Suggestions for Getting Ready
What can you do? Since the law is in its infancy, there are no existing industry best practices. There are however, recommendations on what can be done. IDN supports the following:
- Identify key systems containing personal information and activate/enhance logging capabilities on such systems
- Consider encrypting all stored customer data. Determine whether the cost to the company is worth the time and effort of IT to employ total database encryption practices. If needed during a lawsuit, IT will have to prove the data was encrypted at the time of the security breach.
- Deploy new technology designed to provide forensic detail about network conduct (see: guidancesoftware.com) and data-flow pattern anomalies (see: www.lancope.com) Timely and accurate answers to data acquisition will be critical.
- If you don’t already have one in place, create a comprehensive Incident Response Plan that details how IT will handle security breaches and other catastrophic incidents on the corporate network. Make sure that this plan includes a detailed notification procedure on how the company will address affected customers should IT detect a security breach. The law provides for more flexibility if an existing IT policy is in place for responding to incidents and notifying customers.
- Include a provision in your IT response plan that addresses a period of investigation, and response to the security incident prior to notifying the customers. This will allow reasonable time to address the security breach and restore the integrity of the system before any mandatory notification begins.
- Review all existing third-party contracts involving the transfer of sensitive personal data to ensure that they contain provisions for notification, investigation, and the right to participate in or control reporting of incidents involving customer data. This is especially important if IT has outsourced data storage and has no visibility into the storage network’s compliance policies.
By proactively addressing threats to the infrastructure and employing a detailed incident response plan, IT Departments worldwide can provide added levels of assurance and compliance when July 1 comes around.

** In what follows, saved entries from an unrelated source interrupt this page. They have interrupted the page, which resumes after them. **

/-- The family record that a CREATE makes.  A global or a shared whose register is absent is copied as it stands, as a present
value (R35, R36; DESIGN CHOICE, log entry 41). -/
def State.newFamily (s : State) (uid : Nat) (d : Desc) (p : Place) (n : Nat) (det : Bool) (rev : Option Nat) : Family :=
  let t := s.me
  let part := s.partNum s.cur.cid
  { uid := uid, id := 0#64, cid := s.cur.cid, ent := 0, kind := .alloc, st := .running, desc := d, place := p, n := n,
    det := det, rev := rev, inRev := if rev.isSome then rev else s.inRev t,
    task := if rev.isSome then some uid else (t.fam.bind s.fam).bind (·.task), part := part, slice := t.slice,
    parentFam := t.fam, parentUid := t.uid, parentCid := s.cur.cid, parentSlot := s.cur.slot,
    globals := (List.range d.g).map fun i => (t.regs.s.get (BitVec.ofNat 4 (d.gsrc + i)).toFin).val,
    init := (List.range d.s).map fun j => (t.regs.s.get (BitVec.ofNat 4 (d.hsrc + j)).toFin).val,
    start := { fmode := t.csr.fmode, wlim := t.csr.wlim, chk := t.csr.chk }, shares := [], links := [], outs := [], brk := none,
    flags := fNone, ended := .none, replay := 0, side := false, synced := false, doneAt := 0, away := false, ctr := none }

/-- The fallback's inline run, or the commitment of a CREATE whose delegation has been answered (R119).  A detached one that is
refused leaves rd as it is (R133; DEDUCED, log entry 42). -/
def answered (s : State) (h : Hdr) (rd : SReg) (uid : Nat) (ok : Bool) (det : Bool) : Except State State :=
  match s.fam uid with
  | none => .ok (commitNext s h .drops (loneW h))
  | some f => do
    if ok then
      let s : State := (commitNext s h .drops (loneW h)).created f
      .ok (if det then s else s.writeMine rd f.id)
    else if f.place.fallback = 2#2 then
      let s : State := commitNext (s.forget uid) h .drops (loneW h)
      .ok (if det then s else s.writeMine rd 0#64)
    -- an inline run that waits is tried again; the answer stands
    else startInline s h rd uid fun e => match e.cur.res with
      | .trapped _ => e.forget uid
      | _ => e

/-- CREATE, in the order of R133.  Its reads, and the frame and ring stores that it makes, do not make the thread travel (R143; DESIGN
CHOICE, log entry 78).  The count that an id with I = 1 takes includes the family itself (R16; DESIGN CHOICE, log entry 83). -/
def createOp (h : Hdr) (rd ra rb : SReg) (rev det : Bool) (s : State) : Except State State := do
  if s.cur.slot = 16 then raise s 2 0x00 0
  else
  gateC { Uses.none with sr := [ra, rb] ++ (if det then [rd] else []), sw := if det then [] else [rd] } s
  match s.me.hold with
  | .done v => answered s h rd (v.toNat / 2) (v.getLsbD 0) det
  | _ =>
  memGate s
  let (bs, s1) ← readNow s (s.regVal ra) 32 32
  let w (i : Nat) : W64 := BitVec.ofNat 64 (leVal ((bs.drop (8 * i)).take 8))
  let d := Desc.parse (w 0) (w 1) (w 2) (w 3)
  let pw := s.regVal rb
  let p := Place.parse pw s.cur.cid
  if Desc.reserved (w 2) (w 3) || d.bad rev det p.fallback then raise s 6 0x40 0
  else
  let hs : List (BitVec 4) := (List.range d.s).map fun j => BitVec.ofNat 4 (d.hsrc + j)
  if hs.any (fun n => s.cur.aDest == some (.s n)) then raise s 6 0x00 0
  else if hs.any (fun n => (s.me.regs.s.get n.toFin).pend) then notReady s
  else if s.badPlace pw p (s.partNum s.cur.cid) det then raise s 6 0x41 0
  else
  let pt := s.part (s.partNum s.cur.cid)
  let rid := if rev then pt.freeRev else none
  if rev && rid.isNone then raise s 6 0x81 0
  else
  let (lim, s2) ← (if d.ind then
      match readNow s1 (w 1) 8 8 with
      | .ok (b, s2) => (.ok ((BitVec.ofNat 64 (leVal b)).toInt, s2) : Except State (Int × State))
      | .error e => .error e
    else .ok (d.limit, s1))
  let d := { d with limit := lim }
  let n := d.count
  let ctr ← (if det then
      match access s2 (s.regVal rd) 8 8 { needAtomic with tag := true } true with
      | .ok (x, _) => (.ok (some (x.va, x.pa)) : Except State (Option (Nat × Nat)))
      | .error e => .error e
    else .ok none)
  let ds := deals p.cores p.cyclic n
  let fits := n != 0 && s2.fits d ds
  let away := n != 0 && !fits && (p.fallback == 0#2 || p.fallback == 2#2) && !p.dcores.isEmpty
  -- a release of the creator's earlier stores, as wide as the place and the delegation place it goes to (R125, R268, R273)
  let wide := (p.cores ++ if away then p.dcores else []).any (· != s.cur.cid) || rev || det
  if s.unperformed s.meWho wide s.ctr then notReady s
  else
  let s2 ← (if wide then
      match s2.spoiltLine s.cur.cid fun _ => true with
      | some a => raise (s2.releaseLines s.cur.cid) 6 0x31 a
      | none => .ok (s2.releaseLines s.cur.cid)
    else .ok s2)
  let (uid, s3) := s2.fresh
  let f := { s3.newFamily uid d p n det rid with ctr := ctr }
  let s3 : State := if det then s3.markSide f.part (s3.inRev s3.me) none else s3
  let s4 : State := { s3 with fams := s3.fams ++ [f] }
  let s4 : State := match rid with
    | some id => s4.updPart f.part fun q => { q with revs := q.revs ++
        [{ id := id, fam := uid, parent := s3.inRev s3.me, snap := q.regions, mem0 := s3.mem, vers0 := q.versions }] }
    | none => s4
  if n = 0 then
    let gen := s4.myCore.inlCount + 1#32
    let id := inlineId gen s.cur.cid
    let s5 : State := commitNext s4 h .drops (loneW h)
    let s5 : State := (s5.updMyCore fun c => { c with inlCount := gen }).updFam uid fun f =>
      { f with kind := .empty, st := .done, doneAt := s.now, id := id }
    let s5 : State := match rid with
      | some r => s5.dropRev f.part r
      | none => s5
    if det then return s5.urgent (.detJoinDecrement uid)
    else
      -- the hsrc registers are present again at once, with their initial values
      let s6 : State := (f.init.zipIdx).foldl (fun s x => s.writeS s.meWho (BitVec.ofNat 4 (d.hsrc + x.2)) x.1) s5
      return (s6.updMe fun t => { t with lastInline := some uid }).writeMine rd id
  else
    if fits then
      let s5 : State := (commitNext (s4.allocate uid d ds) h .drops (loneW h)).created f
      let id := ((s5.fam uid).map (·.id)).getD 0#64
      return (if det then s5 else s5.valueLater rd id 8)
    else if p.fallback = 3#2 then
      let sg := sgOf (p.cores.headD 0)
      let q := s4.contQ sg
      if !q.takes && (q.cqsn == 0#64 || decide (pt.cqsq.toNat ≤ s4.spilled pt)) then raise s 6 0x45 0
      -- only a record that the ring would take waits for its stall to end (R334)
      else if !q.takes && q.stalled then notReady s
      else
        let r : ContRec := { detRecord uid (queueWords (s.regVal ra) ((ctr.map (·.1)).getD 0) pw lim (s.ownerTag s.me % 2 ^ 32)
          (s.me.slice.getD 0)) with sg := sg }
        let s5 : State := (commitNext s4 h .drops (loneW h)).updFam uid fun f => { f with st := .queued }
        if q.takes then return s5.enqueue pt sg r
        else
          match s5.spillWrite pt q r with
          | some s6 => return s6
          -- the CREATE does not commit: it issues again once the stall has ended (R334)
          | none => notReady (s.spillStall sg)
    else if p.fallback = 1#2 || p.dcores.isEmpty then startInline s4 h rd uid fun s => s.forget uid
    else
      let s5 : State := s4.updFam uid fun f => { f with st := .delegating }
      holdOn ((s5.sentMsgs s.cur.cid 1).after s.cur.cid 20 (.delegationRequest uid)) uid

/-- CREATE (R133). -/
def execCreate (h : Hdr) (rd ra rb : SReg) (s : State) : Host.Outcome State Fault Refusal :=
  .next (run (createOp h rd ra rb false false s))

/-- CREATE with REV (R133). -/
def execCreateRev (h : Hdr) (rd ra rb : SReg) (s : State) : Host.Outcome State Fault Refusal :=
  .next (run (createOp h rd ra rb true false s))

/-- CREATE with DET (R134). -/
def execCreateDet (h : Hdr) (rd ra rb : SReg) (rev : Bool) (s : State) : Host.Outcome State Fault Refusal :=
  .next (run (createOp h rd ra rb rev true s))

/-- A delegation request reaches the delegation place, which decides at once (R258). -/
def execDelegationRequest (s : State) : Host.Outcome State Fault Refusal :=
  .next (match s.evt with
    | .delegationRequest uid =>
      match s.fam uid with
      | none => s
      | some f =>
        let d := f.place.dcores.headD 0
        -- the creator's family is gone: nothing is answered (R388)
        if f.st != .delegating then s.gotMsgs d 1
        else
          let ds := deals f.place.dcores f.place.cyclic f.n
          let s : State := (s.gotMsgs d 1).sentMsgs d 1
          if s.fits f.desc ds then
            ((s.updFam uid fun f => { f with away := true }).allocate uid f.desc ds).after f.parentCid 20 (.delegationAnswer uid true)
          else s.after f.parentCid 20 (.delegationAnswer uid false)
    | _ => s)

/-- The answer of a delegation reaches the creator, whose CREATE then commits or falls back (R119, R258). -/
def execDelegationAnswer (s : State) : Host.Outcome State Fault Refusal :=
  .next (match s.evt with
    | .delegationAnswer uid ok =>
      match s.fam uid with
      | none => s
      | some f => (s.gotMsgs f.parentCid 1).updWho f.creator fun t =>
          t.wake uid (.done (BitVec.ofNat 64 (uid * 2 + (if ok then 1 else 0))))
    | _ => s)

end Sys2Proof.Machine
end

Disclaimer: This article is not intended to take the place of informed legal advice and/or counsel. The facts and suggestions contained herein are for informational purposes only and should be expanded upon by trusted legal sources. Should your company need specific advice and/or assistance in preparing a security response plan that is compliant with current laws and regulations, or have further questions regarding SB1386 it is recommended that you seek professional counsel.